Wednesday, February 1, 2012

CHEAPER< Better, Faster


Highland Park K-8 schools merger is hoped to keep district open for now
By Lori Higgins Free Press Staff Writer
   The Highland Park School District will merge its two elementary schools and move its district offices into a school building. And officials hinted Tuesday that changes could be in store for Highland Park High School.
   These steps come as administrators — faced with a financial crisis that led Gov. Rick Snyder to appoint an emergency manager to oversee the district — try to cut costs and avoid having the district shut down in the 
middle of the school year.
   Barber Focus School, with 278 students, will close in the next two weeks and its students bused to Henry Ford Academy, which has 222 students. Each of the K-8 schools has the capacity to hold 800 students.

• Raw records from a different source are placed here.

/-- R95, R115 to R117, R119: a READY gate's patience stands at its setting once reached (a greater count, which no step
leaves, is cut to it: assumption log 34); a gate that has reached it and finds its segment clear stores an own QUEUED
entry a reservation lead ahead and queues its RESERVE. Where that RESERVE is the twelfth feed-class frame, it suspends
every gate: the entry and the RESERVE go again at once, the count of the gate stands, and no gate keeps an own entry.
That the gate makes no further attempt at this position while its RESERVE would fill the queue again is the model's
choice (assumption log 46). -/
def Obligations.PatienceReservesSpace : Prop :=
  ∀ (s : State) (g : GateIx),
    s.PinsFollow →
    ((s.gate g).state = .ready → (s.gate g).set.patience ≠ 0 → (s.gate g).set.patience ≤ (s.gate g).patienceCount →
        exec (.patienceReached g) s = .next
          (s.setGate g { s.gate g with patienceCount := (s.gate g).set.patience })) ∧
      (s.canReserve g = true → s.lowerGateFirst g = false → s.feedCount < 11 →
        (
          let x := s.gate g
          let start := Pos.plus (s.pos .a) x.set.lead
          let entry : Reservation :=
            { reserver := s.ownAddress, gate := g, lanes := x.set.lanes, start := start
              stop := Pos.plus start (s.gateLength g + 2 * s.gateGap g), own := true, phase := .queued }
          exec (.reservationSent g) s = .next { s with
            reservations := s.reservations ++ [entry]
            queue := s.queue ++
              [TxFrame.new (.reserve { gate := g, lanes := x.set.lanes, lead := 0, length := 0 }) start] })) ∧
      (s.canReserve g = true → s.lowerGateFirst g = false → s.feedCount = 11 →
        ∃ t, exec (.reservationSent g) s = .next t ∧ t.reservations = s.reservations.filter (fun x => !x.own) ∧
          (∀ k, t.gate k = { s.gate k with withdrawPending := (t.gate k).withdrawPending }) ∧
          t.gate g = s.gate g ∧
          (∀ k, ((s.ownReservation k).any fun x => x.phase == .standing) = true →
            (t.gate k).withdrawPending = true ∨ (t.queue.any fun q => q.frame == .withdraw k) = true) ∧
          (t.feedCount = 11 → t.canReserve g = false) ∧
          t = { s with
            reservations := t.reservations, queue := t.queue, gates := t.gates
            undoneReserves := g :: s.undoneReserves })

/-- R117, R119, R122: an own QUEUED entry whose start or alignment travel reaches is void: gone with its waiting
RESERVE. A STANDING entry whose alignment passes without a commit is withdrawn with a WITHDRAW, queued or pending. An
entry expires at its end, a peer's silently. Where the entry was own, the gate's patience restarts. -/
def Obligations.ReservationsEnd : Prop :=
  ∀ (s : State) (g : GateIx) (a : Addr) (x : Reservation),
    s.PinsFollow →
    (s.voidDue g = true →
        exec (.reservationVoid g) s = .next (State.restartPatience
          { s with
            reservations := s.reservations.filter fun r => !(r.own && r.gate == g)
            queue := s.queue.filterMap fun q =>
              if isReserveOf g q then (if q.underWay then some { q with void := true } else none) else some q } g)) ∧
      (s.alignmentMissed g = true →
        ∃ t, exec (.reservationWithdrawn g) s = .next t ∧ t.ownReservation g = none ∧
          (t.gate g).patienceCount = 0 ∧
          ((t.queue.any fun q => q.frame == .withdraw g) = true ∨ (t.gate g).withdrawPending = true) ∧
          t = { s with reservations := t.reservations, queue := t.queue, gates := t.gates }) ∧
      (s.expired a g = some x → x.own = false →
        exec (.reservationExpiry a g) s = .next { s with
          reservations := s.reservations.filter fun r => r.own || r.reserver != a || r.gate != g }) ∧
      (s.expired a g = some x → x.own = true →
        ∃ t, exec (.reservationExpiry a g) s = .next t ∧ t.ownReservation g = none ∧ (t.gate g).patienceCount = 0 ∧
          t = { s with reservations := t.reservations, queue := t.queue, gates := t.gates })

/-! ### The control unit (chapter 12) -/

/-- R42, R45, R62, R95, R98, R99, R109, R110, R119, R195: STOP asserted in RUNNING takes the tracker to STOPPED with
every output inactive and no own reservation left; in any other state it only moves the pin. With no gate RELEASING, at
a FEED tracker or elsewhere, nothing else changes. For one releasing gate: a release whose pulse had not started, or a
spacer not begun, is cancelled, its record removed with its LOST and STOP_ABORT, the item gate READY again as before the
commit and the spacer gate EMPTY with its gap-request; a started or begun one, or one whose abort answers GONE, is ended
with the actions of the release end, its record kept, with STOP_ABORT. -/
def Obligations.StopSettlesReleases : Prop :=
  ∀ (s : State) (g : GateIx) (r : Release) (ch : ChannelIx) (started : Bool),
    (s.mode ≠ .running → exec .stopAsserted s = .next { s with stopPin := true }) ∧
      (s.mode = .running → s.GatesSound →
        ∃ t, exec .stopAsserted s = .next t ∧ t.mode = .stopped ∧ t.stopPin = true ∧
          (∀ c, (t.channel c).output = false) ∧ (∀ k, t.ownReservation k = none) ∧
          (∀ k, (s.gate k).state ≠ .releasing → (t.gate k).state = (s.gate k).state) ∧
          (∀ k, (t.gate k).state ≠ .releasing) ∧
          t = { s with
            mode := .stopped, stopPin := true, train := t.train, trainCause := t.trainCause, waiting := t.waiting
            freshWindows := t.freshWindows, lots := t.lots, closureList := t.closureList, dests := t.dests
            channels := t.channels, queue := t.queue, faults := t.faults, overflow := t.overflow, gates := t.gates
            reservations := t.reservations, alertPin := t.alertPin }) ∧
      (s.mode = .running → (∀ k, (s.gate k).state ≠ .releasing) →
        ∃ t, exec .stopAsserted s = .next t ∧
          (∀ k, t.gate k = { s.gate k with withdrawPending := (t.gate k).withdrawPending }) ∧
          (∀ k, ((s.ownReservation k).any fun x => x.phase == .standing) = true →
            (t.gate k).withdrawPending = true ∨ (t.queue.any fun q => q.frame == .withdraw k) = true) ∧
          (s.reservations = [] → t.gates = s.gates ∧ t.queue = s.queue) ∧
          t = { s with
            mode := .stopped, stopPin := true, channels := s.channels.map fun x => { x with output := false }
            gates := t.gates, reservations := s.reservations.filter fun x => !x.own, queue := t.queue
            alertPin := t.alertPin }) ∧
      (s.mode = .running → (∀ k : GateIx, k ≠ g → (s.gate k).state ≠ .releasing) → (s.gate g).state = .releasing →
        (s.gate g).release = some r →
        (if r.spacer then started = (r.begun || atOrPast (s.pos .a) (Pos.plus r.commit (s.gate g).set.wait))
          else (s.gate g).set.channel = some ch ∧
            ((s.abort ch r.tag).2 = .aborted started ∨ (s.abort ch r.tag).2 = .gone ∧ started = true)) →
        s.TrainSound → s.LotsSound →
        (
          let x := s.gate g
          ∃ t, exec .stopAsserted s = .next t ∧ t.mode = .stopped ∧ t.stopPin = true ∧
            (∀ c, (t.channel c).output = false) ∧
            (t.gate g).release = none ∧ (∀ k, k ≠ g → (t.gate k).state = (s.gate k).state) ∧
            (t.gate g).holdPending = false ∧
            (r.spacer = true ∨ started = true → (t.gate g).state = .empty ∧ (t.gate g).lotPending = none ∧
              (t.gate g).lot = (if x.lotPending.isSome then x.lotPending else x.lot)) ∧
            (started = false →
              t.train = s.train.filter (fun y => y.tag != r.tag) ∧
                (r.spacer = false → (t.gate g).state = .ready ∧ (t.gate g).patienceCount = 0 ∧
                  (t.gate g).lot = x.lot ∧ (t.gate g).lotPending = x.lotPending) ∧
                (t.gate g).cls = x.cls ∧ (t.gate g).rejectNext = r.prevRejectNext ∧
                (t.gate g).gapRequest = x.gapRequest ∧
                (t.gate g).lastRelease = (if r.spacer ∧ x.lotPending.isSome then none else r.prevLast) ∧
                (t.gate g).hold = (x.hold || x.holdPending) ∧
                (s.findRecord r.tag = none → t.faults = s.faults) ∧
                ∀ y ∈ s.findRecord r.tag,
                  (if s.queue.length < 16 then TxFrame.new (.lost r.tag 5) 0 ∈ t.queue
                    else 8 ≤ t.faults.length ∨ ∃ f ∈ t.faults, f.kind = .txOverrun ∧ f.tag = some r.tag) ∧
                    (8 ≤ t.faults.length ∨
                      { kind := .stopAbort, position := s.pos y.basis, input := y.basis, tag := some r.tag
                        lot := some y.lot, unit := some (.gate g) : FaultRecord } ∈ t.faults)) ∧
            (started = true →
              t.train = s.train ∧ (t.gate g).cls = none ∧ (t.gate g).hold = (x.hold || x.holdPending || x.set.autoHold) ∧
                (t.gate g).rejectNext = x.rejectNext ∧ (t.gate g).gapRequest = (x.gapRequest && !r.spacer) ∧
                (t.gate g).lastRelease = (if x.lotPending.isSome then none else x.lastRelease) ∧
                (8 ≤ t.faults.length ∨ ∃ f ∈ t.faults, f.kind = .stopAbort ∧ f.tag = some r.tag ∧
                  f.unit = some (.gate g) ∧ f.position = s.pos .a ∧
                  f.lot = some (((s.findRecord r.tag).map (·.lot)).getD
                    (if r.spacer then 255 else x.lot.getD 255))))))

   The move was announced Monday, the same day Jack Martin, appointed Friday as the emergency manager, began his job. He said after a meeting Tuesday night that the decision to merge wasn’t his, but was part of Superintendent Edith Hightower’s plan to eliminate the district’s deficit.
   The decision, he said, “makes sense.”
   The district ended the 2010-11 school year with a $11.3-million deficit — a 51% increase over the deficit a year before. And earlier this month, the state said it had to advance the district $188,000 to help it cover payroll.
   Martin said the closing of 
Barber could help the entire district remain open through June. What happens after that is uncertain.
   “Enrollment, in my mind, is going to be key,” Martin said at a parents meeting Tuesday evening. If enrollment keeps declining, he said, “we have a huge problem.”
   Randolph Johnson, who has three kids at Barber and two at Highland Park High School, said Tuesday he is saddened by the closure. He and his wife have fought for years to keep the school open.
   “I feel for many of these kids 
— all of them really,” Johnson said.
   Hightower addressed parents at Ford on Tuesday night.
   “We’re trying not to disrupt the learning process. We just have to do this because we’re financially unable to maintain two buildings,” she said.
   Robert Davis, a member of the Highland Park Board of Education, said closing the school “is the logical decision.”
   Davis filed a lawsuit Monday in Ingham County Circuit Court, asking a judge to overturn the state’s decision to appoint an emergency manager for the 
school district on grounds that meetings to discuss the district’s financial situation were held in private, in violation of the state’s open meetings law.
   Meanwhile, the state Department of Treasury said Tuesday that a financial review team will examine the Muskegon Heights Public Schools’ finances. The district has had a deficit condition for three or more consecutive years. Its current year deficit of $8.5 million is greater than15% of its general fund revenues.